Czy to może być – jak twierdzą podejrzliwi – "przykrywka" dla taśm? Nie ma w tym sensu. Po pierwsze, po co zatrzymywać swojego (choć pojęcie sanacji we własnych szeregach na pewno jest bliskie prezesowi Kaczyńskiemu)? Po drugie dużo skuteczniejsze byłoby zatrzymanie w poniedziałek Jarosława Kurskiego, wicenaczelnego "Wyborczej". To musiałoby sparaliżować pracę redakcji. Nie trzeba by niczego przykrywać. Taśmy po prostu nie ujrzałyby światła dziennego.
Kolejne wydarzenie, którego łączenie z "taśmami Kaczyńskiego” jest nieuzasadnione, to zatrzymanie przez CBA byłego prezesa Lotosu Pawła Olechnowicza. Tego również nie można uznać za próbę zepchnięcia tematu taśm na dalszy plan.
Przede wszystkim nieobecny w wielkim biznesie od lat Olechnowicz nie jest w stanie swoją rozpoznawalnością przyćmić Jarosława Kaczyńskiego. Poza tym musiało być to działanie rutynowe, konieczny w tym momencie efekt śledztwa. Dobrą wolę agentów CBA potwierdził sąd, który odmówił aresztowania Olechnowicza. CBA zadziałało profesjonalnie, zgodnie ze standardami demokracji: podjęło akcję, a potem poddało się weryfikacji. Zachowało się w pełni transparentnie.
Z żadnym z powyższych nie powinno się łączyć również wyników wewnętrznej kontroli w KGHM, która wskazała na ustawianie przetargów przez dyrektora technicznego firmy (chrześniaka wiceprezesa PiS Adama Lipińskiego). Trudno przypuszczać, by służby państwowe dopasowywały rytm swojej pracy do procedur nawet największych przedsiębiorstw w kraju.
No i wisienka na torcie, czyli zatrzymanie trzech biznesmenów, którzy w zamian za załatwianie kontraktów, mieli finansować usługi seksualne dla Stefana Niesiołowskiego, kiedyś posła PO, dziś parlamentarzysty PSL-UED.
Zobacz: Taśmy Kaczyńskiego.

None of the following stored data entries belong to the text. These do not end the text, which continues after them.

-- ==== Sys2Proof/Machine/Ductus.lean ====
section
/-! DEFINITION. Ductus, the hardware time loop (06 R112 to R138, 20 R405 to R407): tableaux, runs and their steps, implicit
stages, events, dense output, and the instructions TBL.LD, DX.RUN, DX.QRY and DX.STAT. -/

namespace Sys2Proof.Machine

/-! ### F64 arithmetic, rounded under RNE -/

def r64 (v : FV) : Nat := (fmtF64.roundV 0 false false 0 v).1
def v64 (c : Nat) : FV := fmtF64.value c
def add64 (a b : Nat) : Nat := r64 ((v64 a).add 0 (v64 b)).1
def neg64 (a : Nat) : Nat := a ^^^ 2 ^ 63
def sub64 (a b : Nat) : Nat := add64 a (neg64 b)
def mul64 (a b : Nat) : Nat := r64 ((v64 a).mul (v64 b)).1
def div64 (a b : Nat) : Nat := r64 ((v64 a).div (v64 b)).1
def fma64 (a b c : Nat) : Nat := r64 (FV.fma 0 (v64 a) (v64 b) (v64 c)).1
def sqrt64 (a : Nat) : Nat := r64 (v64 a).sqrt.1
def abs64 (a : Nat) : Nat := a % 2 ^ 63
def lt64 (a b : Nat) : Bool := (v64 a).lt false (v64 b)
def nan64 (a : Nat) : Bool := (v64 a).isNan
def le64 (a b : Nat) : Bool := !nan64 a && !nan64 b && !lt64 b a
def zero64 (a : Nat) : Bool := a % 2 ^ 63 == 0
def finite64 (a : Nat) : Bool := a / 2 ^ 52 % 2048 != 2047
/-- Max and Min; a NaN operand gives NaN. -/
def max64 (a b : Nat) : Nat := if nan64 a || nan64 b then fmtF64.nanCode else if lt64 a b then b else a
def min64 (a b : Nat) : Nat := if nan64 a || nan64 b then fmtF64.nanCode else if lt64 b a then b else a
def one64 : Nat := 0x3FF0000000000000
/-- Pow of R123. -/
def pow64 (x y : Nat) : Nat := r64 (funExp2 (v64 (mul64 y (r64 (funLog2 (v64 x)).v)))).v
/-- |RNE64(e / sc)| with the rule of R121 for a zero scale. -/
def ratio64 (e sc : Nat) : Nat :=
  if zero64 sc then (if zero64 e then 0 else fmtF64.infCode false) else abs64 (div64 e sc)
/-- A chain of FMA64 from a start. -/
def chain64 (start : Nat) (l : List (Nat × Nat)) : Nat := l.foldl (fun acc x => fma64 x.1 x.2 acc) start

/-! ### Tableaux (R112, R113) -/

/-- Bytes of a record whose header is sound. -/
def tabLen (kind s deg : Nat) : Nat := 8 + 8 * (3 * s + (if kind = 2 then 2 * s * s else s * s) + deg * s)

/-- A matrix of n rows of s values, from value index o of the arrays. -/
def tabRows (vals : List Nat) (o s n : Nat) : List (List Nat) := (List.range n).map (fun i => (vals.drop (o + i * s)).take s)

/-- The arrays of a record, as F64 codes. -/
def tabVals (r : List Byte) (n : Nat) : List Nat := (List.range n).map (fun i => field r (8 + 8 * i) 8)

/-- The first offset at which a condition on a value index fails. -/
def firstOff (l : List Nat) (bad : Nat → Bool) : Option Nat := (l.find? bad).map (fun i => 8 + 8 * i)

/-- Reasons 2 to 8 of R113: the first check that fails, with the offset of its first offending field. The record is whole
where its header passes reasons 2 and 3. -/
def tabCheck (r : List Byte) : Option (Nat × Nat) :=
  let kind := field r 0 1
  let s := field r 1 1
  let nm := if kind = 2 then 2 else 1
  if 2 < kind then some (2, 0)
  else if s = 0 ∨ 16 < s then some (3, 1)
  else if field r 2 1 = 0 ∨ 15 < field r 2 1 then some (4, 2)
  else if field r 3 1 = 0 ∨ 15 < field r 3 1 then some (4, 3)
  else if 8 < field r 4 1 then some (5, 4)
  else if 1 < field r 5 1 then some (5, 5)
  else if field r 6 2 ≠ 0 then some (5, 6)
  else
    let n := 3 * s + nm * s * s + field r 4 1 * s
    let v (i : Nat) : Nat := field r (8 + 8 * i) 8
    let at_ (m i j : Nat) : Nat := s + m * s * s + i * s + j
    let cells := (List.range nm).flatMap (fun m => (List.range s).flatMap (fun i => (List.range s).map (fun j => (m, i, j))))
    match firstOff (List.range n) (fun i => !finite64 (v i)) with
    | some o => some (6, o)
    | none =>
      match cells.find? (fun e => !zero64 (v (at_ e.1 e.2.1 e.2.2)) &&
          (if kind = 0 || (kind = 2 && e.1 = 0) then decide (e.2.1 ≤ e.2.2) else decide (e.2.1 < e.2.2))) with
      | some e => some (7, 8 + 8 * at_ e.1 e.2.1 e.2.2)
      | none =>
        if field r 5 1 = 0 then none
        else
          let bad (i : Nat) : Bool :=
            (i == 0 && !zero64 (v 0)) || (i == s - 1 && v i != one64) ||
            cells.any (fun e => at_ e.1 e.2.1 e.2.2 == i &&
              ((e.2.1 == 0 && !zero64 (v i)) || (e.2.1 == s - 1 && !(v64 (v i)).eqv (v64 (v (at_ nm 0 e.2.2))))))
          (firstOff (List.range (s + nm * s * s)) bad).map (fun o => (8, o))

/-- A slot's contents from a sound record, with the derived values. -/
def tabOf (r : List Byte) : Tableau :=
  let kind := field r 0 1
  let s := field r 1 1
  let nm := if kind = 2 then 2 else 1
  let deg := field r 4 1
  let qhat := field r 3 1
  let vs := tabVals r (3 * s + nm * s * s + deg * s)
  let w (l : List Nat) : List W64 := l.map w64
  let o := s + nm * s * s
  let b := (vs.drop o).take s
  let bh := (vs.drop (o + s)).take s
  { kind := kind, s := s, q := field r 2 1, qhat := qhat, deg := deg, fsal := field r 5 1 == 1, c := w (vs.take s),
    a := (tabRows vs s s s).map w, a2 := if kind = 2 then (tabRows vs (s + s * s) s s).map w else [],
    b := w b, bhat := w bh, dm := (tabRows vs (o + 2 * s) s deg).map w, d := w ((b.zip bh).map (fun e => sub64 e.1 e.2)),
    ei := w64 (r64 (.fin true 1 (qhat + 1))), raw := r }

/-- TBL.LD (R405). A failed check leaves the slot empty. -/
def execTblLd (d a b : Opnd) (s : State) : Host.Outcome State Fault Refusal :=
  runInstr s (fun ti t => uniform s ti t 0xE9 (wordF3 0xE9 d a b) false [fld d okZero, fld a okS, fld b okS] true [a, b] [] (fun u => do
    let va := u.rd a
    let slot := u.rd b
    if va % 8 ≠ 0 then throw (trapAt 0x0B va 0)
    let (s, h) ← issueRead u.s ti va 8
    let whole := field h 0 1 ≤ 2 && 1 ≤ field h 1 1 && field h 1 1 ≤ 16 && field h 4 1 ≤ 8
    let (s, r) ← if whole then issueRead s ti va (tabLen (field h 0 1) (field h 1 1) (field h 4 1)) else pure (s, h)
    u.poison
    if 7 < slot then throw (trapAt 0x02 1 slot)
    let ctx := (s.crew t.crew).ctx
    let s := endIdem s t.crew
    let put (x : Option Tableau) : State := s.updCtx ctx (fun c => { c with tableaux := cset none c.tableaux slot x })
    match tabCheck r with
    | some (why, off) => throw (.become (stopped (put none) ti (trapAt 0x02 why off)))
    | none => .ok (u.done (put (some (tabOf r))) [] 0)) true)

Zacięta dyskusja w studiu WP
Co prawda dzień, gdy ta obyczajowo-korupcyjna bomba wybuchła, jest niebezpiecznie blisko daty publikacji taśm (dwa dni po pierwszym artykule), ale to znowu zwodniczy zbieg okoliczności. Skoro śledztwo w sprawie Niesiołowskiego prowadzono już od 2013 r., to z logiki wynika, że z każdym dniem było coraz bliżej do jego zamknięcia. To nie jest pochopna decyzja – to efekt wielu lat zbierania dowodów oraz koniecznej przy prowadzeniu projektów zasady ABC – always be closing: zawsze zamykaj swoje sprawy.
Niezależnie od licznych dowodów na brak powiązań między głośnymi sprawami drugiej połowy stycznia doceniam ciekawe czasy, w których żyjemy. I pożyczam od mojej redakcyjnej koleżanki Magdy Drozdek puentę: Czy Netflix wykupił już prawa do ekranizacji Polski?